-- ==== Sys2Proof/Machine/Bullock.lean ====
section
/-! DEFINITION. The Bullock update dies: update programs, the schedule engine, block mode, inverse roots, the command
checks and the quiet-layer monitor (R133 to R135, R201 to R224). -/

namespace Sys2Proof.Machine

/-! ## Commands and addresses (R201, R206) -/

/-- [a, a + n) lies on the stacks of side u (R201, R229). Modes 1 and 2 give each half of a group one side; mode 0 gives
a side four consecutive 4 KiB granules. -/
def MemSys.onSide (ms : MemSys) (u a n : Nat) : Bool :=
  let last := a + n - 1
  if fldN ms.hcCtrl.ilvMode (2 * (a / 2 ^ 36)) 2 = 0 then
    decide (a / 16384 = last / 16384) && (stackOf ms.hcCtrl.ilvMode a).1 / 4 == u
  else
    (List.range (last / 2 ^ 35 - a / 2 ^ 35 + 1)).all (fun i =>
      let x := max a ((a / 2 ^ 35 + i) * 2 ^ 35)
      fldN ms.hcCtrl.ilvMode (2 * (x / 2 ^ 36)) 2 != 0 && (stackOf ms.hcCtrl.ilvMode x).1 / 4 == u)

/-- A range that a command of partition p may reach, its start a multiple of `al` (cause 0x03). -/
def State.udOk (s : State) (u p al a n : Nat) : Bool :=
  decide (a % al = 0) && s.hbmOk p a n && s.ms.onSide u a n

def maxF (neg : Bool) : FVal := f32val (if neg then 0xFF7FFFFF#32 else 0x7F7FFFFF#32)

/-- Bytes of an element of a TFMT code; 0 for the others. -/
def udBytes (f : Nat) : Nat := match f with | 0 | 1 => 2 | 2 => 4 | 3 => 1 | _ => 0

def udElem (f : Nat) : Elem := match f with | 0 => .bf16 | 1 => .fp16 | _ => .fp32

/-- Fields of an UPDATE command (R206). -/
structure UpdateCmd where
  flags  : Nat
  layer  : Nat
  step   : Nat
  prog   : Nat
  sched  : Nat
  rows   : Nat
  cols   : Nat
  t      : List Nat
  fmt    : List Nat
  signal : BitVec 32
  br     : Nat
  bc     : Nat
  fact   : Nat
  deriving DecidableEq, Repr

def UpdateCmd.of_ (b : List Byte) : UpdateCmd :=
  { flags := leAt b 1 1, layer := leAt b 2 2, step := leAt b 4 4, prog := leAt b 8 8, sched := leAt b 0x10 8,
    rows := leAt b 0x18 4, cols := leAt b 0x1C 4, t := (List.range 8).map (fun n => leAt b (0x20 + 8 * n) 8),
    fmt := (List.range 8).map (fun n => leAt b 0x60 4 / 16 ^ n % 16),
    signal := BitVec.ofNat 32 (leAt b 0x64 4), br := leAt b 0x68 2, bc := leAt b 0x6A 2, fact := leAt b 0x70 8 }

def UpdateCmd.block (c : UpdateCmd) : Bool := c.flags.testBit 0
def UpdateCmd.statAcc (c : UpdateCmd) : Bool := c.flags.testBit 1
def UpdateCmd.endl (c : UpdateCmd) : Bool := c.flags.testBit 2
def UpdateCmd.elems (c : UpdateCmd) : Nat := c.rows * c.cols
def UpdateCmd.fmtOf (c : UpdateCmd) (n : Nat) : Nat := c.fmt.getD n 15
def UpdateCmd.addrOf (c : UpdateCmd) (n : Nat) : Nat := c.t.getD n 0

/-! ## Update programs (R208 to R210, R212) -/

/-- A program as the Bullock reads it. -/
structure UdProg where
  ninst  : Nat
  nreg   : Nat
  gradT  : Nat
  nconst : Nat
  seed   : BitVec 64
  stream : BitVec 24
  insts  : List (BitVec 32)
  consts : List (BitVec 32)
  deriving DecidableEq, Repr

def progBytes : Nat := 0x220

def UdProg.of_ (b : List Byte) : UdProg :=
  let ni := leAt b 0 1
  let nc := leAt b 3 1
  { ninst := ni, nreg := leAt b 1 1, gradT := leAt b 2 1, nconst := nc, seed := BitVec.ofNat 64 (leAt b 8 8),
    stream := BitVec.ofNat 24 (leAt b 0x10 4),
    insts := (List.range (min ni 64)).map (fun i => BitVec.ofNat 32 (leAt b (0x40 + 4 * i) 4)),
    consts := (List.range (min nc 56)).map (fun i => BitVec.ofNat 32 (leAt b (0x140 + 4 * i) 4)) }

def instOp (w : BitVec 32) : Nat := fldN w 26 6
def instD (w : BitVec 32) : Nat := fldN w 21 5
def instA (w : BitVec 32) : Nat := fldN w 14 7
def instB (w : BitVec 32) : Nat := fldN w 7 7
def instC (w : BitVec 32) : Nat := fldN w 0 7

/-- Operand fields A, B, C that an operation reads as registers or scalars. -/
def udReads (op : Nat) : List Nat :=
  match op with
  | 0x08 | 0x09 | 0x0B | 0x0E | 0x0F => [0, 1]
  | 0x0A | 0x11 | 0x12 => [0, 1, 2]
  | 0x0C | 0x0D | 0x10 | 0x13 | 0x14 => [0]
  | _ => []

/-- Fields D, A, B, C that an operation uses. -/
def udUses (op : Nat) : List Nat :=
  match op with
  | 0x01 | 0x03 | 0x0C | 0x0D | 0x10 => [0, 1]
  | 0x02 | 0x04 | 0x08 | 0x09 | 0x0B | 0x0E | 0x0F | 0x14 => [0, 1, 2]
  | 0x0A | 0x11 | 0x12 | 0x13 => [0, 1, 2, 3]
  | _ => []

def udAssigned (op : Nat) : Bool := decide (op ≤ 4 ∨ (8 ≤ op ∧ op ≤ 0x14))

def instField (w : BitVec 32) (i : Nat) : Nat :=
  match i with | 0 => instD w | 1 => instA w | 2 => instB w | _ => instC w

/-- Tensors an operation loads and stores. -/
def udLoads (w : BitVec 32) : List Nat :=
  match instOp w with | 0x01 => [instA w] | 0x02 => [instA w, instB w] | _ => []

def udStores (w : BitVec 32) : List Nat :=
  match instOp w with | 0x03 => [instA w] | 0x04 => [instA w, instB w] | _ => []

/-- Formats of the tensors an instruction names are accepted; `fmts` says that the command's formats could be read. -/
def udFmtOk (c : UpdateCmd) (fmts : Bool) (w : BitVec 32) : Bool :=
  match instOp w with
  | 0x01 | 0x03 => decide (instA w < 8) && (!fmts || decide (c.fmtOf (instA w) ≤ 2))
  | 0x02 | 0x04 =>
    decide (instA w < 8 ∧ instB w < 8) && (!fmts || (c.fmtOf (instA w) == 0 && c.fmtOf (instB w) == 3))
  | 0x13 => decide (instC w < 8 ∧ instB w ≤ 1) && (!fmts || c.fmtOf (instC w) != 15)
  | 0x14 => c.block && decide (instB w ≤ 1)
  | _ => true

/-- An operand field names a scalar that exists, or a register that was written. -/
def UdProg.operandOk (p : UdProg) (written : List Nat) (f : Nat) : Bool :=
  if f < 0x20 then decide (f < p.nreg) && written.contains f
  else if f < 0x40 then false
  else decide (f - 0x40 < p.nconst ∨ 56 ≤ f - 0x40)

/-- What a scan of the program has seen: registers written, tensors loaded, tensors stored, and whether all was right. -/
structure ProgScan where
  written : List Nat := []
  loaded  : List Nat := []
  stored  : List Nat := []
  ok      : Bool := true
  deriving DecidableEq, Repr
■ ■ ■ ■ ■
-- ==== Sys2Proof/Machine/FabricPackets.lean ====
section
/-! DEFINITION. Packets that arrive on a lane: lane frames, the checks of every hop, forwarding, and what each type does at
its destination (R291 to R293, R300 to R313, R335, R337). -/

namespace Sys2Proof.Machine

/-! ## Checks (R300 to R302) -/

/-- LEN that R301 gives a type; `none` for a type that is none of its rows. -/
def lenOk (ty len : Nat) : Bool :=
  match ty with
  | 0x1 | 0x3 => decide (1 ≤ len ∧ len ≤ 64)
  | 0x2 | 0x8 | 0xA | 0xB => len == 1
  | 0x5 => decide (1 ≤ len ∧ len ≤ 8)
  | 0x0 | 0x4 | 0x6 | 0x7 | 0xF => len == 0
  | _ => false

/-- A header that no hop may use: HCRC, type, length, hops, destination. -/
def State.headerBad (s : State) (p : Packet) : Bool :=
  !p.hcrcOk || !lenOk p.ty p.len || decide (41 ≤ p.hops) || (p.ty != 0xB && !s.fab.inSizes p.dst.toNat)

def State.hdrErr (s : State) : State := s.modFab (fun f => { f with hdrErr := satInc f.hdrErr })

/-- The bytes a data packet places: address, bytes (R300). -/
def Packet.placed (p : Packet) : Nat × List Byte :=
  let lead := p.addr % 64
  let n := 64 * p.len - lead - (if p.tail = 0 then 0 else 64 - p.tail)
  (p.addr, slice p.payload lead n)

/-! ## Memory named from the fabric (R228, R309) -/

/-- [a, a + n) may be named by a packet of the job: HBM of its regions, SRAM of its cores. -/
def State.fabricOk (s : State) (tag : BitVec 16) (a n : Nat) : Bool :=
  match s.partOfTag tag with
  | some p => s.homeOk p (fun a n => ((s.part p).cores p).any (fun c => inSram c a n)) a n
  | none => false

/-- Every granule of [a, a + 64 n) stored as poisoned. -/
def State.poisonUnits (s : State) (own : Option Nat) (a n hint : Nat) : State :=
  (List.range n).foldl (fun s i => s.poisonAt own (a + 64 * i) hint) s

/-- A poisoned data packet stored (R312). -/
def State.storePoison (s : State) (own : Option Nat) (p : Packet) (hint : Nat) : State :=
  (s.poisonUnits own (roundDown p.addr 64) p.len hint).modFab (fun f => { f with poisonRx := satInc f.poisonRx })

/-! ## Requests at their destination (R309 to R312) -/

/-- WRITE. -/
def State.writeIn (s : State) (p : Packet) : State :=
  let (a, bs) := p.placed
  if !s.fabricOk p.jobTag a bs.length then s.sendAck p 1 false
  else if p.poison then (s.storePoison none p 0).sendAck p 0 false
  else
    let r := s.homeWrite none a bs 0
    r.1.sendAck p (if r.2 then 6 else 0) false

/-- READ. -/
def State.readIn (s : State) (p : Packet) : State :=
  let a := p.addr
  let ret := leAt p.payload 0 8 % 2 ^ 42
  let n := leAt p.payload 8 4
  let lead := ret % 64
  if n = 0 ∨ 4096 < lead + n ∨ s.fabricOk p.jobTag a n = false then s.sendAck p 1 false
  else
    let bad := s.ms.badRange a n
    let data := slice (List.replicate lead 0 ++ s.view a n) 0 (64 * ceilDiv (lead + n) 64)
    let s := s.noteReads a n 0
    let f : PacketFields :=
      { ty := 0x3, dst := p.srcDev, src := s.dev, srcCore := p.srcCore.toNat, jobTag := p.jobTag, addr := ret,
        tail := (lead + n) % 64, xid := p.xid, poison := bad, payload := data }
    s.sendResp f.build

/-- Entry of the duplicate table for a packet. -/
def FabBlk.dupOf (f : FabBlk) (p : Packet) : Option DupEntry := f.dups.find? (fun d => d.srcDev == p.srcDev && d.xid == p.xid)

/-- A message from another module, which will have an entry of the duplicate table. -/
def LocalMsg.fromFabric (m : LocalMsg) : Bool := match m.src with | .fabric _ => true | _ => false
■ ■ ■ ■ ■
YOUR INSTRUCTIONS
Show all lines of the material in which the word "data" can be found.

YOUR RESPONSE
/-- The bytes a data packet places: address, bytes (R300). -/
/-- A poisoned data packet stored (R312). -/
    let data := slice (List.replicate lead 0 ++ s.view a n) 0 (64 * ceilDiv (lead + n) 64)
        tail := (lead + n) % 64, xid := p.xid, poison := bad, payload := data }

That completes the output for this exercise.